[Dataset items]
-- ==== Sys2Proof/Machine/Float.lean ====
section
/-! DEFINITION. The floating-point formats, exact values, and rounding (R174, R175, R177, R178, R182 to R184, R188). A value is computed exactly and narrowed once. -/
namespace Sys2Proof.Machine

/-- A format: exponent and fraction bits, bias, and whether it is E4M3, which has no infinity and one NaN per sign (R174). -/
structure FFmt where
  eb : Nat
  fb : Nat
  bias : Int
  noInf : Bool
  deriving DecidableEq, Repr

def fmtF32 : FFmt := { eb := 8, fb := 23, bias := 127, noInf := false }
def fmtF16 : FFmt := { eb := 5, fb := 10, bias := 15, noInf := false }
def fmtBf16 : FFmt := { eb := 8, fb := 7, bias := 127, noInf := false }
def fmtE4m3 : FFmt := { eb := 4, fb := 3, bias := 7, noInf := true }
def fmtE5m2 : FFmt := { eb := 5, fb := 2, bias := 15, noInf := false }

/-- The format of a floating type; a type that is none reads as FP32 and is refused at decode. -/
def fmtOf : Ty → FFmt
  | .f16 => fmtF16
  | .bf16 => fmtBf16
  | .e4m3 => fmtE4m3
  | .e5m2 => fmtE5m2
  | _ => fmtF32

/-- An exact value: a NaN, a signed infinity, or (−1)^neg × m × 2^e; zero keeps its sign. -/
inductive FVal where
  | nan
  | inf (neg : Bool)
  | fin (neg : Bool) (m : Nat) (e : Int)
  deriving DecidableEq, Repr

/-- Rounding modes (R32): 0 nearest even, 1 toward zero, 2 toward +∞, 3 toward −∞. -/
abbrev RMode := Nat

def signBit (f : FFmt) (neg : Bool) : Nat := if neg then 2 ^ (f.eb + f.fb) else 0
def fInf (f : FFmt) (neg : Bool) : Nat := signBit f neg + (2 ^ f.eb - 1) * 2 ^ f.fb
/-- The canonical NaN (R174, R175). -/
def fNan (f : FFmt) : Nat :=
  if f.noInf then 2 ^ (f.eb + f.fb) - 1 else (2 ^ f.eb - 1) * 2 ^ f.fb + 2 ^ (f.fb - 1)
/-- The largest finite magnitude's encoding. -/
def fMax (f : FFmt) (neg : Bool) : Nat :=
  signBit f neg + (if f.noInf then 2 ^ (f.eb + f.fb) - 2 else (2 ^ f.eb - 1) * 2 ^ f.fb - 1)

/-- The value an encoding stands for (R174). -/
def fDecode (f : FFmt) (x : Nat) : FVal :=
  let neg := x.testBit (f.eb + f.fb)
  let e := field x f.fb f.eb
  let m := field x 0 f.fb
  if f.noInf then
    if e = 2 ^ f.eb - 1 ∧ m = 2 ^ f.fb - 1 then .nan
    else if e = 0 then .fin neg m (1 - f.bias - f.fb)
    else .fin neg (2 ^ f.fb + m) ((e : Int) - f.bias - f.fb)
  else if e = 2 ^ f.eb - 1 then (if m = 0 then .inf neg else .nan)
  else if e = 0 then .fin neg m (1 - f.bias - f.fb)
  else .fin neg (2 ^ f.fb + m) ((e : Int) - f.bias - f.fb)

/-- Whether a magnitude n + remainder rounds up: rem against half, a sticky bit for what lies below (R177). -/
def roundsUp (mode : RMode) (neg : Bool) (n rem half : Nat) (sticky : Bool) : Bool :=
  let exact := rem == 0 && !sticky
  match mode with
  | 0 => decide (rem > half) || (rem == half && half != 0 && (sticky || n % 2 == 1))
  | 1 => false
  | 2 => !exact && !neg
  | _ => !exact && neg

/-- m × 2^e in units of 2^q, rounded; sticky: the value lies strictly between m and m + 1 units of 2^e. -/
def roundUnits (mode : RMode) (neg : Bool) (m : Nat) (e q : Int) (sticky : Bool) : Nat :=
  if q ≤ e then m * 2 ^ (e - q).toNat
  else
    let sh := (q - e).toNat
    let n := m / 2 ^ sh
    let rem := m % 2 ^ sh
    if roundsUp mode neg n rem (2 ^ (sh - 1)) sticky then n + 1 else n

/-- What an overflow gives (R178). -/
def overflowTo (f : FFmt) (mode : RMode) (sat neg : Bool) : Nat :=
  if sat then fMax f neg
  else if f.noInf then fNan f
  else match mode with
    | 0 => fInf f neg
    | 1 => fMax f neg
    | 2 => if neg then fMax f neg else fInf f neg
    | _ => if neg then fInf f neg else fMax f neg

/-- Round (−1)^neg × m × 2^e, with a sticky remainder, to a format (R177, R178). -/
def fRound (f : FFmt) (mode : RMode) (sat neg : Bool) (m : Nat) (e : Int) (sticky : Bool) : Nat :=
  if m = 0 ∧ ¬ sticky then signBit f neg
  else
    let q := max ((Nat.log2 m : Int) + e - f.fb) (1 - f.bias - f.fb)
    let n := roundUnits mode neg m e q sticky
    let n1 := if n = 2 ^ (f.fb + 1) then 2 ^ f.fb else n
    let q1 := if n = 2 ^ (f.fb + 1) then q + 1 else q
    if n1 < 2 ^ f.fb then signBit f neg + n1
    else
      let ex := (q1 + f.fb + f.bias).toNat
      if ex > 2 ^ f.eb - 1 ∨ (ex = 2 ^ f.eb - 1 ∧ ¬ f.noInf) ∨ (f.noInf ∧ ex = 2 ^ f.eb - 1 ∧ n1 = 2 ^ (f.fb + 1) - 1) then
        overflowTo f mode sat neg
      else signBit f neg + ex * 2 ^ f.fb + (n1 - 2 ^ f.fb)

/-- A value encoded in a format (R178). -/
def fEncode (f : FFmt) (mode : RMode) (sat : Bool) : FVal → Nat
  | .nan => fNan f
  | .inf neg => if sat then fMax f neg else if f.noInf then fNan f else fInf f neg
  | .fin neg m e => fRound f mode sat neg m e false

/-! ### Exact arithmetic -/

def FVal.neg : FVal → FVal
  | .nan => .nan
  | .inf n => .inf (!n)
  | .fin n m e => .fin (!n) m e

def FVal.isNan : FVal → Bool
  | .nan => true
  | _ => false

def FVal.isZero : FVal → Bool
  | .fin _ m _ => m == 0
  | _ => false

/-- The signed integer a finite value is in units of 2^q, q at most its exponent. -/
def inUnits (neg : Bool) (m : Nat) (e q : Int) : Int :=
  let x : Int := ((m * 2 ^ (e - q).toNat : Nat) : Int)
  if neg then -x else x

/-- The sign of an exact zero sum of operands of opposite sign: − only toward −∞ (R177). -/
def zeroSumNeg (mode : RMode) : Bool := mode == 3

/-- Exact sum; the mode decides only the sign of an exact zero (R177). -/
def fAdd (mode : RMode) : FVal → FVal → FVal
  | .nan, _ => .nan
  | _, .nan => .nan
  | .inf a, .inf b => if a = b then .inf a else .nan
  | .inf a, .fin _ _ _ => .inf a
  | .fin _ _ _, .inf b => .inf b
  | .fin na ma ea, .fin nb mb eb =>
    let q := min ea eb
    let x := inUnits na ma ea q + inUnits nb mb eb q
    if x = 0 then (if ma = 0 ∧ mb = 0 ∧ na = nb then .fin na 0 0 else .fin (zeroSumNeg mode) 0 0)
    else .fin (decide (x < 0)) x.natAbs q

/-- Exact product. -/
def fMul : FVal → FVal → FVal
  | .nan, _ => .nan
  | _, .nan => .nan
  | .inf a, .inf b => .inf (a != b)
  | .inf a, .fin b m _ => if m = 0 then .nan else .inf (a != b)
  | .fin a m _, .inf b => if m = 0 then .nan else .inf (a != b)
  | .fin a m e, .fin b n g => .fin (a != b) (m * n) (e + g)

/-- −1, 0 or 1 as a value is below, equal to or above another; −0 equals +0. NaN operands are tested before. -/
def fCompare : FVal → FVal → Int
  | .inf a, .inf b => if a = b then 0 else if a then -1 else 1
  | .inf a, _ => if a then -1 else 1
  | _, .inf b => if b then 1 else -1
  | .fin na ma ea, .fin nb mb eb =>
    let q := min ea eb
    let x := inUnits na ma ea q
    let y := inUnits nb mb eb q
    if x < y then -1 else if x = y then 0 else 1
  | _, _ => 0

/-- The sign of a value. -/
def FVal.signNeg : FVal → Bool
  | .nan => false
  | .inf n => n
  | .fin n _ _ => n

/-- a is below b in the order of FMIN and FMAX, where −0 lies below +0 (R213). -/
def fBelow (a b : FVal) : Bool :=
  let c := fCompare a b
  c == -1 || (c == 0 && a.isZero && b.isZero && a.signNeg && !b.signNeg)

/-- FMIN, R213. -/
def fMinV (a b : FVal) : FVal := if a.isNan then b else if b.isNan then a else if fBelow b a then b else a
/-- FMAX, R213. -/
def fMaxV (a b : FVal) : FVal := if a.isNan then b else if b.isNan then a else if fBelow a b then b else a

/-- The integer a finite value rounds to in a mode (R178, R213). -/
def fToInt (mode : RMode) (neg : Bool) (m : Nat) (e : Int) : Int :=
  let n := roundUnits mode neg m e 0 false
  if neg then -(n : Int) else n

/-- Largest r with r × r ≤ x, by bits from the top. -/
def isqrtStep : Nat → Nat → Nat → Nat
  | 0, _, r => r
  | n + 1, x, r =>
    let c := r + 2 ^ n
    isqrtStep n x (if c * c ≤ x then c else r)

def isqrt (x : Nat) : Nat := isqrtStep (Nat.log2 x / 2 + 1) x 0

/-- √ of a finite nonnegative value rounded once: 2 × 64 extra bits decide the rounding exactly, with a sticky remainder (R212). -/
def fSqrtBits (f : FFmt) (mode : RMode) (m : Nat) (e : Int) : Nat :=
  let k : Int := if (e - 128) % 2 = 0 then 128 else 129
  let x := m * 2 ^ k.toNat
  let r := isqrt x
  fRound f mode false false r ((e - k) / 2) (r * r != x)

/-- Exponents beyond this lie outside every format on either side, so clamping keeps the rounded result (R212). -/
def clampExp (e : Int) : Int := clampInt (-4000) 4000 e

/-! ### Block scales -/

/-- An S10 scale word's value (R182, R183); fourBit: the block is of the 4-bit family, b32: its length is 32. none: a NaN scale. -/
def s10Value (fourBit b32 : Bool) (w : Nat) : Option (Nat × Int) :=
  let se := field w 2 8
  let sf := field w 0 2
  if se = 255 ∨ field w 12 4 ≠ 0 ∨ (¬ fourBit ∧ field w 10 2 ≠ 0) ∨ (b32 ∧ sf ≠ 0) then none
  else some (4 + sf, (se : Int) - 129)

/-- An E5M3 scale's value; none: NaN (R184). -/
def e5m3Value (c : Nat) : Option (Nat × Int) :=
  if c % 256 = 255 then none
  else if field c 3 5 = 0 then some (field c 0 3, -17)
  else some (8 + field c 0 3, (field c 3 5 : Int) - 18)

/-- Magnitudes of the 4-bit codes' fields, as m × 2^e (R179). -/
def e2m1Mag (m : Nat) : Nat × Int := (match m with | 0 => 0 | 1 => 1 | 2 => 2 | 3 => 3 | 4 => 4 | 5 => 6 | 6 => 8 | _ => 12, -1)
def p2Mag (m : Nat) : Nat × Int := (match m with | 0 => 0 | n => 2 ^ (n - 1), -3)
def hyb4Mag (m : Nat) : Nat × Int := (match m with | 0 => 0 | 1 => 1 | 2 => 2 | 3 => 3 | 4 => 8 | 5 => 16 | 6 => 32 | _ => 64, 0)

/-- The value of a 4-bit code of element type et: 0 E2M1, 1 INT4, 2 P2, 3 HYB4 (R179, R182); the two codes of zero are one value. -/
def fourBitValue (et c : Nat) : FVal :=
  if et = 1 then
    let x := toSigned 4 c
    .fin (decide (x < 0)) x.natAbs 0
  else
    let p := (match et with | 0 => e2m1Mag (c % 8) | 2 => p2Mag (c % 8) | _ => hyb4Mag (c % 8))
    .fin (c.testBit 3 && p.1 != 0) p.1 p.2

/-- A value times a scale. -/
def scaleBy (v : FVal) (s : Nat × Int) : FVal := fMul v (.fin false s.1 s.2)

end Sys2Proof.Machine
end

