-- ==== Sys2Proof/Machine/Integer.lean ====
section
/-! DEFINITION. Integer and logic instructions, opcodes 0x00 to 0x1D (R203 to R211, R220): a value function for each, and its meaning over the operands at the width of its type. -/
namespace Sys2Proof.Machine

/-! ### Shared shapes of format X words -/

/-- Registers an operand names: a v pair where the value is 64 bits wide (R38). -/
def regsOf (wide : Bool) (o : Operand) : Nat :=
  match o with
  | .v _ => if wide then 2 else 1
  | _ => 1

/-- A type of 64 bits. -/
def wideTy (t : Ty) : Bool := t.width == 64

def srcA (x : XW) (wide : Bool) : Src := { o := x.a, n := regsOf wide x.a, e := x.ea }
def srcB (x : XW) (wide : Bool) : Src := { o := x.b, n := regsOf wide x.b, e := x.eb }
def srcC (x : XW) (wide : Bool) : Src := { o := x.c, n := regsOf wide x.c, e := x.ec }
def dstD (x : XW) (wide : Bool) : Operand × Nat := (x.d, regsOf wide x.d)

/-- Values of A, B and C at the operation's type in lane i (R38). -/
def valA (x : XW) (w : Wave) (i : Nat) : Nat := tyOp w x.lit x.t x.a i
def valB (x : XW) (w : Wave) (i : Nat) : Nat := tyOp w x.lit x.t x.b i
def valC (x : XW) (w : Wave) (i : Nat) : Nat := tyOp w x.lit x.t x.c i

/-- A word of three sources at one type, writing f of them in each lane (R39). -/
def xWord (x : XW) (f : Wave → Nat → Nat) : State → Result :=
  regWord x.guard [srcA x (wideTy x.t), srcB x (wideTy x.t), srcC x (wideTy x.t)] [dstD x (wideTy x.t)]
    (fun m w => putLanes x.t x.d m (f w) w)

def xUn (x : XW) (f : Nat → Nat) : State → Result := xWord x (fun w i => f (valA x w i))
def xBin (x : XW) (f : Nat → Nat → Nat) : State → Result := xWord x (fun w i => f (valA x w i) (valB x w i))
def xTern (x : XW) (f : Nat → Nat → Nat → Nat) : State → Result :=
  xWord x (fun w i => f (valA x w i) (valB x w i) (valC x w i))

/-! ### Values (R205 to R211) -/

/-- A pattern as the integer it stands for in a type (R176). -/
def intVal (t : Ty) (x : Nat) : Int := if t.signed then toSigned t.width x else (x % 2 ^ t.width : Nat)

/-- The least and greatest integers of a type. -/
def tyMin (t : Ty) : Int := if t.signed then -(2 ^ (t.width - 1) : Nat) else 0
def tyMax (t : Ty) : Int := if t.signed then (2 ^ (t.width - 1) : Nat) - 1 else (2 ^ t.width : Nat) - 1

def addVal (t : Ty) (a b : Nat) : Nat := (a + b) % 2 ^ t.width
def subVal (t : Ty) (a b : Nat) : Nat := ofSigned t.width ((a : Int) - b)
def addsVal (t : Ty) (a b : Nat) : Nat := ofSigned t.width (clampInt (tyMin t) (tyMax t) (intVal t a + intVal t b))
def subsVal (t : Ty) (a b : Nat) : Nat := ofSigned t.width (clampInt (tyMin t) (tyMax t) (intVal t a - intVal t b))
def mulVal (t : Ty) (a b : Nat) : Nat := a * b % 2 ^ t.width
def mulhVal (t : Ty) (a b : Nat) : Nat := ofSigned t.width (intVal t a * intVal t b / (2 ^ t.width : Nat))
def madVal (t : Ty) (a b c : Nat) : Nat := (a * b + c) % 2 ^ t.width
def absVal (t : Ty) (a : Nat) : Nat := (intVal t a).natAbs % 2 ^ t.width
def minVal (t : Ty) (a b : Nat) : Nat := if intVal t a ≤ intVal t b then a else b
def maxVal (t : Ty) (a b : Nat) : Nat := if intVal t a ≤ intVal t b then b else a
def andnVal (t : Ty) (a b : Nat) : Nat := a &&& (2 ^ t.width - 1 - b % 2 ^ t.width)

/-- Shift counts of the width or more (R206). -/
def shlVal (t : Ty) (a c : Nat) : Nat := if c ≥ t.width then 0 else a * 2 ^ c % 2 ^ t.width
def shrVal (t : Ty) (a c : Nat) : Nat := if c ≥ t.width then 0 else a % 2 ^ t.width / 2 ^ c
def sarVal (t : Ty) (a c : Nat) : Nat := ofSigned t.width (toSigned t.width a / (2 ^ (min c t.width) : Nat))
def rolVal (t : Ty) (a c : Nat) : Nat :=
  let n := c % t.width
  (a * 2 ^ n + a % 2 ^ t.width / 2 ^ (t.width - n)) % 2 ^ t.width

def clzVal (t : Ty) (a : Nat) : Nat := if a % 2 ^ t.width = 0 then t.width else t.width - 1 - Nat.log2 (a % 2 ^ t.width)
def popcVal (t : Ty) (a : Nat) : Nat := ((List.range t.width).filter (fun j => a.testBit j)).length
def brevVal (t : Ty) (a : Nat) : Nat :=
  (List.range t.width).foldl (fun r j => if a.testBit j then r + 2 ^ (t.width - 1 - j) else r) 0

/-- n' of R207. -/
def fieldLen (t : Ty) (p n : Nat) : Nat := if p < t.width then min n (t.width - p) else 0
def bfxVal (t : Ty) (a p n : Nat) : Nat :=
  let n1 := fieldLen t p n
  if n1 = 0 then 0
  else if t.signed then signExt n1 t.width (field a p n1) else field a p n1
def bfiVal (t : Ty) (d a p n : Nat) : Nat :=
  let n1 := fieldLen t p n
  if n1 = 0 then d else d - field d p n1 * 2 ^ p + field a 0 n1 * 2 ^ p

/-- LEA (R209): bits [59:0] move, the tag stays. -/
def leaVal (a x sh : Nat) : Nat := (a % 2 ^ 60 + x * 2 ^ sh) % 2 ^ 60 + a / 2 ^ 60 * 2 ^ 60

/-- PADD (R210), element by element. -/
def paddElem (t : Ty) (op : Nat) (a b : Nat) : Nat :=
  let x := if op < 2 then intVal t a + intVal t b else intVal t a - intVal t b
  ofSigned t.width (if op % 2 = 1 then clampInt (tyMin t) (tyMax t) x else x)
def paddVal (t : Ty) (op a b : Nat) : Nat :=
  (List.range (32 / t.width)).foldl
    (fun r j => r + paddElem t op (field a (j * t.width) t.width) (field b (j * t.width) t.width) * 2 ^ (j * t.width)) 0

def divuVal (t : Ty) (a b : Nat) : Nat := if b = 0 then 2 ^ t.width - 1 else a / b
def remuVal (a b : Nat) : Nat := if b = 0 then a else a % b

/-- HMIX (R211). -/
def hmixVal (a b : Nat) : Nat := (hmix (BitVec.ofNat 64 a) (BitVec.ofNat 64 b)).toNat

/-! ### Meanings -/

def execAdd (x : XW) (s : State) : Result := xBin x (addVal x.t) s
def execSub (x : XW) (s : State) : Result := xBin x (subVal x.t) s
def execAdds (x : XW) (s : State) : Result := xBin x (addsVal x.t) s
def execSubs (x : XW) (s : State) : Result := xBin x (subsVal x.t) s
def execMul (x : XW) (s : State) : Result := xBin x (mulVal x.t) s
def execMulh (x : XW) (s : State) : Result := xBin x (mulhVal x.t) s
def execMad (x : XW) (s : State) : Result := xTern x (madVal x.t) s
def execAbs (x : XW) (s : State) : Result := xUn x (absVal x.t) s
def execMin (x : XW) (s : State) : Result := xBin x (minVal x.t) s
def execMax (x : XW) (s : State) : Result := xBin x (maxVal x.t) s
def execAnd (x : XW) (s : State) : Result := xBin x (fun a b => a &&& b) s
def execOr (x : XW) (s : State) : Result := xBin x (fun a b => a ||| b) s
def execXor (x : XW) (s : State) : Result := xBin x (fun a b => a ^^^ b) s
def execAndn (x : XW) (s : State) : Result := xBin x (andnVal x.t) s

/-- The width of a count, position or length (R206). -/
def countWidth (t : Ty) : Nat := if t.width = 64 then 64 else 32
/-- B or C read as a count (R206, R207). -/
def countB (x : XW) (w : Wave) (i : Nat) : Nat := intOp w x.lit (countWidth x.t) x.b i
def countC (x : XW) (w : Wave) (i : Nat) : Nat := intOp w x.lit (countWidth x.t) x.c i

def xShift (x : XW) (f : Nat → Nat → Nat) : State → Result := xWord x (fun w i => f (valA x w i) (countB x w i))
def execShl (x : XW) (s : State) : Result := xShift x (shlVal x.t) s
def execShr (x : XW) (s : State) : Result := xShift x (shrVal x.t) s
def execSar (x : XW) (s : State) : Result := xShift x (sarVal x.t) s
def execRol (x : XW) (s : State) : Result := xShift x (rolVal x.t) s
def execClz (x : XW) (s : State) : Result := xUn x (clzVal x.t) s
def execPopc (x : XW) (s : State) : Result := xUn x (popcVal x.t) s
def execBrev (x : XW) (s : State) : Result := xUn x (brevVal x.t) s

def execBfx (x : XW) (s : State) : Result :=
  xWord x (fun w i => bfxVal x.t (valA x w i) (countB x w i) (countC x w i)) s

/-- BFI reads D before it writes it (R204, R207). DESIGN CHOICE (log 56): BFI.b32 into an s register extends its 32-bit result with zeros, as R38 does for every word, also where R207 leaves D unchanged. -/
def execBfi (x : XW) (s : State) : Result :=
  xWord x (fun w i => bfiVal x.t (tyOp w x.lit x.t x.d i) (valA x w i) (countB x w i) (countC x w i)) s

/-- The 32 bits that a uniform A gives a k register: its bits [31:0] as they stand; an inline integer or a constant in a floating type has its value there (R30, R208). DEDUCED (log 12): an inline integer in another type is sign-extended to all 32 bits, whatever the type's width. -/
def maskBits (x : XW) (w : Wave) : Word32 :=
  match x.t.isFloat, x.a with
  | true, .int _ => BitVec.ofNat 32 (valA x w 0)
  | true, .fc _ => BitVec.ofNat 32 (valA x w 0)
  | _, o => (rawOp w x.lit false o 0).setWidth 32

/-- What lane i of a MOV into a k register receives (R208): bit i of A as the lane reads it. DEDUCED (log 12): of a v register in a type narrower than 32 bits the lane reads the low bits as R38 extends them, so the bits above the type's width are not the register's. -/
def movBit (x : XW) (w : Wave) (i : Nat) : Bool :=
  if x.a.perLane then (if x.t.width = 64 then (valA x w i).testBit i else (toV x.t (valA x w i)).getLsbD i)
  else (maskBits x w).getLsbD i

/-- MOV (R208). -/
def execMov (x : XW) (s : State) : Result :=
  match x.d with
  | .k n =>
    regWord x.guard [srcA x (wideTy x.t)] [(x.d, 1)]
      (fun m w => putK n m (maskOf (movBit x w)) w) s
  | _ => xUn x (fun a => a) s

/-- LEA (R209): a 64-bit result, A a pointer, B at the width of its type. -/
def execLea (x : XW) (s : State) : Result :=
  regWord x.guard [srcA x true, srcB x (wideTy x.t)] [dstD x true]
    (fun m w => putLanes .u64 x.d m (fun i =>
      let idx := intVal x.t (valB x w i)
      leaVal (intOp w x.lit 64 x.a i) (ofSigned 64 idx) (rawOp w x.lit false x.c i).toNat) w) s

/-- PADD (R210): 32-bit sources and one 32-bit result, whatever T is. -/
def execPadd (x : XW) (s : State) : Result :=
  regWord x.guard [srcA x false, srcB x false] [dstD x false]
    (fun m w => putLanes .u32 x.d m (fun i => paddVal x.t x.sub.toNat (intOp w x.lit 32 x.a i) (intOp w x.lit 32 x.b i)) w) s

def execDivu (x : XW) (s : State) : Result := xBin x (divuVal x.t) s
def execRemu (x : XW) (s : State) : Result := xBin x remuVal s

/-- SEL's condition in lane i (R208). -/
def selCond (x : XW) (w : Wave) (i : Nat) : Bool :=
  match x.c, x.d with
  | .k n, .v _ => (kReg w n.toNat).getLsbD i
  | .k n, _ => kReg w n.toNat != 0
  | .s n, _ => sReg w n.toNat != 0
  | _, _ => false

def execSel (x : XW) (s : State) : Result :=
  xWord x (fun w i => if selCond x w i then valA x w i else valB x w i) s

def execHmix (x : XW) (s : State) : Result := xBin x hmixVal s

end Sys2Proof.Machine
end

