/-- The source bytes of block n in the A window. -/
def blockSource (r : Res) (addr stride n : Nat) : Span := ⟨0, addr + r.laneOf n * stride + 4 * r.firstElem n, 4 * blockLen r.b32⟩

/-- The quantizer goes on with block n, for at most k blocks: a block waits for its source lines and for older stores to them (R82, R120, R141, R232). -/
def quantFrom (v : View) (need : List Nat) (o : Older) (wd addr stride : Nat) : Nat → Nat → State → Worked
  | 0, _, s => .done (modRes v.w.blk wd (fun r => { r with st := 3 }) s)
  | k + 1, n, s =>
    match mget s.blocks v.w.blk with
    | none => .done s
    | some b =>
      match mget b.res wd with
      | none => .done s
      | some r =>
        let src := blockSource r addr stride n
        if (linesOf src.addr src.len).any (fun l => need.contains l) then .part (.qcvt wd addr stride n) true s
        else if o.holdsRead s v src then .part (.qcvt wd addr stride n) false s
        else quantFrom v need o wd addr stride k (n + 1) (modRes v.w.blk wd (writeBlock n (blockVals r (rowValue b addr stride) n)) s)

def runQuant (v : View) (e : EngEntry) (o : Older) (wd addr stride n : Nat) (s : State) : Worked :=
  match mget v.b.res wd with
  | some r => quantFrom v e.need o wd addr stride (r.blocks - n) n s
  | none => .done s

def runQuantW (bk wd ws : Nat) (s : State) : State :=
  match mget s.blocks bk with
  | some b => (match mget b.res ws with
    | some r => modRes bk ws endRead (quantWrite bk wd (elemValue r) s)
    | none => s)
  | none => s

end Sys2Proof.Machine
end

- _TASK_
Look above for the line with "def movBit (x" and the line with "R141, R232). -/"; transcribe both and all lines in between, exactly, and nothing else.

- _WRITTEN REPLY_
def movBit (x : XW) (w : Wave) (i : Nat) : Bool :=
  if x.a.perLane then (if x.t.width = 64 then (valA x w i).testBit i else (toV x.t (valA x w i)).getLsbD i)
  else (maskBits x w).getLsbD i

/-- MOV (R208). -/
def execMov (x : XW) (s : State) : Result :=
  match x.d with
  | .k n =>
    regWord x.guard [srcA x (wideTy x.t)] [(x.d, 1)]
      (fun m w => putK n m (maskOf (movBit x w)) w) s
  | _ => xUn x (fun a => a) s

/-- LEA (R209): a 64-bit result, A a pointer, B at the width of its type. -/
def execLea (x : XW) (s : State) : Result :=
  regWord x.guard [srcA x true, srcB x (wideTy x.t)] [dstD x true]
    (fun m w => putLanes .u64 x.d m (fun i =>
      let idx := intVal x.t (valB x w i)
      leaVal (intOp w x.lit 64 x.a i) (ofSigned 64 idx) (rawOp w x.lit false x.c i).toNat) w) s

/-- PADD (R210): 32-bit sources and one 32-bit result, whatever T is. -/
def execPadd (x : XW) (s : State) : Result :=
  regWord x.guard [srcA x false, srcB x false] [dstD x false]
    (fun m w => putLanes .u32 x.d m (fun i => paddVal x.t x.sub.toNat (intOp w x.lit 32 x.a i) (intOp w x.lit 32 x.b i)) w) s

def execDivu (x : XW) (s : State) : Result := xBin x (divuVal x.t) s
def execRemu (x : XW) (s : State) : Result := xBin x remuVal s

/-- SEL's condition in lane i (R208). -/
def selCond (x : XW) (w : Wave) (i : Nat) : Bool :=
  match x.c, x.d with
  | .k n, .v _ => (kReg w n.toNat).getLsbD i
  | .k n, _ => kReg w n.toNat != 0
  | .s n, _ => sReg w n.toNat != 0
  | _, _ => false

def execSel (x : XW) (s : State) : Result :=
  xWord x (fun w i => if selCond x w i then valA x w i else valB x w i) s

def execHmix (x : XW) (s : State) : Result := xBin x hmixVal s

end Sys2Proof.Machine
end

/-- The source bytes of block n in the A window. -/
def blockSource (r : Res) (addr stride n : Nat) : Span := ⟨0, addr + r.laneOf n * stride + 4 * r.firstElem n, 4 * blockLen r.b32⟩

/-- The quantizer goes on with block n, for at most k blocks: a block waits for its source lines and for older stores to them (R82, R120, R141, R232). -/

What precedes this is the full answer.